> **ABOUT THIS EXERCISE**
Write each line again exactly as it is, from the opening line of the records below through the one containing "namespace Sys2Proof.Machine", and add nothing.

> **RECORDS TO PROCESS**
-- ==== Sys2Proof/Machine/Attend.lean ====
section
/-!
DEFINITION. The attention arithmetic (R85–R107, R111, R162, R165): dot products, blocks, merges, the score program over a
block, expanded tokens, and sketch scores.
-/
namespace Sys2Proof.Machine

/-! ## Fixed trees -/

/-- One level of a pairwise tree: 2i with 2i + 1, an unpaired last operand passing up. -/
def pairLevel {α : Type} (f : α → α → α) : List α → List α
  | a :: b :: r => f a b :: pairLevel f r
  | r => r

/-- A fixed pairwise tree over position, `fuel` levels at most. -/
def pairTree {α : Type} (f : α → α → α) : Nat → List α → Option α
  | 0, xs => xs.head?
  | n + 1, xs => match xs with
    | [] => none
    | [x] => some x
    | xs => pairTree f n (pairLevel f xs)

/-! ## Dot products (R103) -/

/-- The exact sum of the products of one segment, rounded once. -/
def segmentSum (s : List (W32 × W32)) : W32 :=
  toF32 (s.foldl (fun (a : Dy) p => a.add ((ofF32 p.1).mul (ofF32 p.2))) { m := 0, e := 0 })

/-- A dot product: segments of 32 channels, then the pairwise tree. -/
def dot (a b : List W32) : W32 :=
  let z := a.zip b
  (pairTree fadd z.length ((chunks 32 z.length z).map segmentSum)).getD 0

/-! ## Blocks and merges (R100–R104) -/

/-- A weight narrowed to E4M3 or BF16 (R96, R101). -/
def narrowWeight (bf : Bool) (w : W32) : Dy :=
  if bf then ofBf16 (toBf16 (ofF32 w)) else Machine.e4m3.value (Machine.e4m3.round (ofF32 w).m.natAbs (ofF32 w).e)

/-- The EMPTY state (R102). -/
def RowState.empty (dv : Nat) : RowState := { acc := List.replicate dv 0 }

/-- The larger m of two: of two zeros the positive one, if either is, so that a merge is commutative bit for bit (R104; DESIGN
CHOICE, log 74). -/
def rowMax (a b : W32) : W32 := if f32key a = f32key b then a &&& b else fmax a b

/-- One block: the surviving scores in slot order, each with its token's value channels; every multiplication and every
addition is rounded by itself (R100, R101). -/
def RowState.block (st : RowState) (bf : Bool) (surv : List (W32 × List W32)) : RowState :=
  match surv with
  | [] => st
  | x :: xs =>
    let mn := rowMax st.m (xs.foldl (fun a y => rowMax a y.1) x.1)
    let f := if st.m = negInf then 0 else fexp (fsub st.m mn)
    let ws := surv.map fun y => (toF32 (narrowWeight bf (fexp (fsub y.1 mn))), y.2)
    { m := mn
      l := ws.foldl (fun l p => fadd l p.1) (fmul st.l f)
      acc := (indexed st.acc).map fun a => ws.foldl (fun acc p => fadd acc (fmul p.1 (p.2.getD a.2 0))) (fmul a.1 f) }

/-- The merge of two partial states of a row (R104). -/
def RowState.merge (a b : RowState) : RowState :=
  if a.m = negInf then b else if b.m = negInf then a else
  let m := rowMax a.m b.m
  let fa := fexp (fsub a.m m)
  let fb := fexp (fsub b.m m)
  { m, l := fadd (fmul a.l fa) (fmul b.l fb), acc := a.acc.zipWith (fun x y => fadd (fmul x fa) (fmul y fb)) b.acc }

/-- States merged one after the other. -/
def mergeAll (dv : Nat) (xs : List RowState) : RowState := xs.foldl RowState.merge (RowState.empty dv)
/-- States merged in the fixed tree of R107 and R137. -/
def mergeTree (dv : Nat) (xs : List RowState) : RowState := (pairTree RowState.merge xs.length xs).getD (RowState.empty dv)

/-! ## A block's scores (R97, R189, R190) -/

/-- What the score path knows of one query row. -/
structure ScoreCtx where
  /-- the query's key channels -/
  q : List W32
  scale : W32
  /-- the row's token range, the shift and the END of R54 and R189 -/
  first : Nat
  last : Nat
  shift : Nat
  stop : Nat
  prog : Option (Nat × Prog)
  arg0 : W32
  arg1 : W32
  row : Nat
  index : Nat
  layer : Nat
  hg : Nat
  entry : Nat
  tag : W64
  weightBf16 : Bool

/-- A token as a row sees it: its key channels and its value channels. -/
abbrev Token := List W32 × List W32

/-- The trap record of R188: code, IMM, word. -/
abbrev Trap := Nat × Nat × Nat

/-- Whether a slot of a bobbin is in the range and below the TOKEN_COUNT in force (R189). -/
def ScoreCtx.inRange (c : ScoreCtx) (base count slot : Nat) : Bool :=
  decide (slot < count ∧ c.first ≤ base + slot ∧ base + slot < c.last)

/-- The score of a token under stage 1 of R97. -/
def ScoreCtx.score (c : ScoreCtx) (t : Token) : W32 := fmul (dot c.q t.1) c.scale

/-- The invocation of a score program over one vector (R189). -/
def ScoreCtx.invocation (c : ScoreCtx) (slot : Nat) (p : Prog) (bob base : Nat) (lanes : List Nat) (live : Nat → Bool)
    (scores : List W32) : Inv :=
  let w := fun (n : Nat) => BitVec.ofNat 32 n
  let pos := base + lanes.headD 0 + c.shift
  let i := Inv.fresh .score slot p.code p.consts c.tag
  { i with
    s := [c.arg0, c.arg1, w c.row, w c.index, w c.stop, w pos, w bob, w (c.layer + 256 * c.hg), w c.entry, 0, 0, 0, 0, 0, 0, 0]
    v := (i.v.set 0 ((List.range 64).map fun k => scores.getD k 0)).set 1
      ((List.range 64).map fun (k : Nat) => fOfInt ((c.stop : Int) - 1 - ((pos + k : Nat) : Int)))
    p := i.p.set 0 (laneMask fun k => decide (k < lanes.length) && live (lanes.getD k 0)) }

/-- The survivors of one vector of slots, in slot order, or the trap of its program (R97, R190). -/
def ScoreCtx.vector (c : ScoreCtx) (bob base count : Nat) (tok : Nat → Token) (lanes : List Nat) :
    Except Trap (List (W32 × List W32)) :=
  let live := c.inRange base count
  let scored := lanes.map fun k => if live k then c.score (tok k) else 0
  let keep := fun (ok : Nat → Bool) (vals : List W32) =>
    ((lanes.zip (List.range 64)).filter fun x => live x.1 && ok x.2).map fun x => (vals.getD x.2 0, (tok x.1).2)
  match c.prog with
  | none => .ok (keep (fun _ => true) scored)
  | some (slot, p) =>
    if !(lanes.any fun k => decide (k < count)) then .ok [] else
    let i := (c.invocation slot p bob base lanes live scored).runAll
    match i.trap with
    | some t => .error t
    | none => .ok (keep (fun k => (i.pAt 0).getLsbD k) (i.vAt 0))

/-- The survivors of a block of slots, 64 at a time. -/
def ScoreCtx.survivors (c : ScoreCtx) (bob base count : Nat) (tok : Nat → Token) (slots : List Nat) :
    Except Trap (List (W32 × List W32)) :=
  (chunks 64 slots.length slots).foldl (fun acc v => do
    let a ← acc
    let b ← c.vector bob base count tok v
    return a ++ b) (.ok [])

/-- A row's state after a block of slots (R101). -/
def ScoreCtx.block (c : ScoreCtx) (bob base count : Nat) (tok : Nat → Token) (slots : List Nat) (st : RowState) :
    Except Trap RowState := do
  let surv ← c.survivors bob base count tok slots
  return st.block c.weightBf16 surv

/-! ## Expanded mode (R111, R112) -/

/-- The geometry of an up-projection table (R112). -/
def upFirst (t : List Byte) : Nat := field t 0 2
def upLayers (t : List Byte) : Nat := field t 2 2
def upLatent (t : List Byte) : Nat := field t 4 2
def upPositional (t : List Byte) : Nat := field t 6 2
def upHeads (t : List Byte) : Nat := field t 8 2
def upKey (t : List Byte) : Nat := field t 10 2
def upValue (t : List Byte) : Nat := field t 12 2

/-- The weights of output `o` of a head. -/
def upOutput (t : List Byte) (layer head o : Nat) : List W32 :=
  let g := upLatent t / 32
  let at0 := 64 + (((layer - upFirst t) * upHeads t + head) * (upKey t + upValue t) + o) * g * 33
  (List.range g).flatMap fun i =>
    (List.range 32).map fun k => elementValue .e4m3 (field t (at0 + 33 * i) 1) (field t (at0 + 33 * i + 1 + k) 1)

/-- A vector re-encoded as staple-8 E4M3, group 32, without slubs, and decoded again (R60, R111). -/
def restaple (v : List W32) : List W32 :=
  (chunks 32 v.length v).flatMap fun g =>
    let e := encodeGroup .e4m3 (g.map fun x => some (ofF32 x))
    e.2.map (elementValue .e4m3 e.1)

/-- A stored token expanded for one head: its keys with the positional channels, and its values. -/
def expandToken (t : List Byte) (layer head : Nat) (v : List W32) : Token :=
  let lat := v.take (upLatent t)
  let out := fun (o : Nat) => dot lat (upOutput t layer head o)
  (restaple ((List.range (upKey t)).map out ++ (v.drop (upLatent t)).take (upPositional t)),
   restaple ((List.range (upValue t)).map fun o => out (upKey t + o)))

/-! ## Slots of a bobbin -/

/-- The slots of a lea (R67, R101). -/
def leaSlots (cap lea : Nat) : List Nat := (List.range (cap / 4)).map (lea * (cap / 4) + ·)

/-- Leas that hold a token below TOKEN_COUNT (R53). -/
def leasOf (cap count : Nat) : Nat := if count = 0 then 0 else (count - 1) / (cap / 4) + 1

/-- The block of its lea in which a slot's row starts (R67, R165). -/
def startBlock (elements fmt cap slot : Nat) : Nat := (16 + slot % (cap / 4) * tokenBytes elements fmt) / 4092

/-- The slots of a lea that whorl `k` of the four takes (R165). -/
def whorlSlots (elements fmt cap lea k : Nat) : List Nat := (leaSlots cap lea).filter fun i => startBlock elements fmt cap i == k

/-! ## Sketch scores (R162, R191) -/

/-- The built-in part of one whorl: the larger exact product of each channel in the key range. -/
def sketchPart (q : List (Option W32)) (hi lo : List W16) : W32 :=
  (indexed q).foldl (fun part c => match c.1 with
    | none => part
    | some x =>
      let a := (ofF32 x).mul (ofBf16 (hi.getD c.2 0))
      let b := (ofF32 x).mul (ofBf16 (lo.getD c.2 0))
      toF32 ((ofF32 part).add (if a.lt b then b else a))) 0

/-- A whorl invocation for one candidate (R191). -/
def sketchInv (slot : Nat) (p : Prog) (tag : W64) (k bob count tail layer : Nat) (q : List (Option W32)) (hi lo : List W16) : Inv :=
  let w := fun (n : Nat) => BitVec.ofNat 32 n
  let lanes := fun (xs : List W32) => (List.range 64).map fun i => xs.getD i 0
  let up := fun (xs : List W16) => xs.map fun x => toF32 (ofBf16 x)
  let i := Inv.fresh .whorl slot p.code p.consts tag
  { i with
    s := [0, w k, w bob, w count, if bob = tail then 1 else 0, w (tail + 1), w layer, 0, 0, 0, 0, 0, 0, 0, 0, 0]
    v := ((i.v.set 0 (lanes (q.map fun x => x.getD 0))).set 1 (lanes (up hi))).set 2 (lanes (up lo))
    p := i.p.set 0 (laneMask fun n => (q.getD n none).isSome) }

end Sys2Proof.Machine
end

> **RESULT**
-- ==== Sys2Proof/Machine/Attend.lean ====
section
/-!
DEFINITION. The attention arithmetic (R85–R107, R111, R162, R165): dot products, blocks, merges, the score program over a
block, expanded tokens, and sketch scores.
-/
namespace Sys2Proof.Machine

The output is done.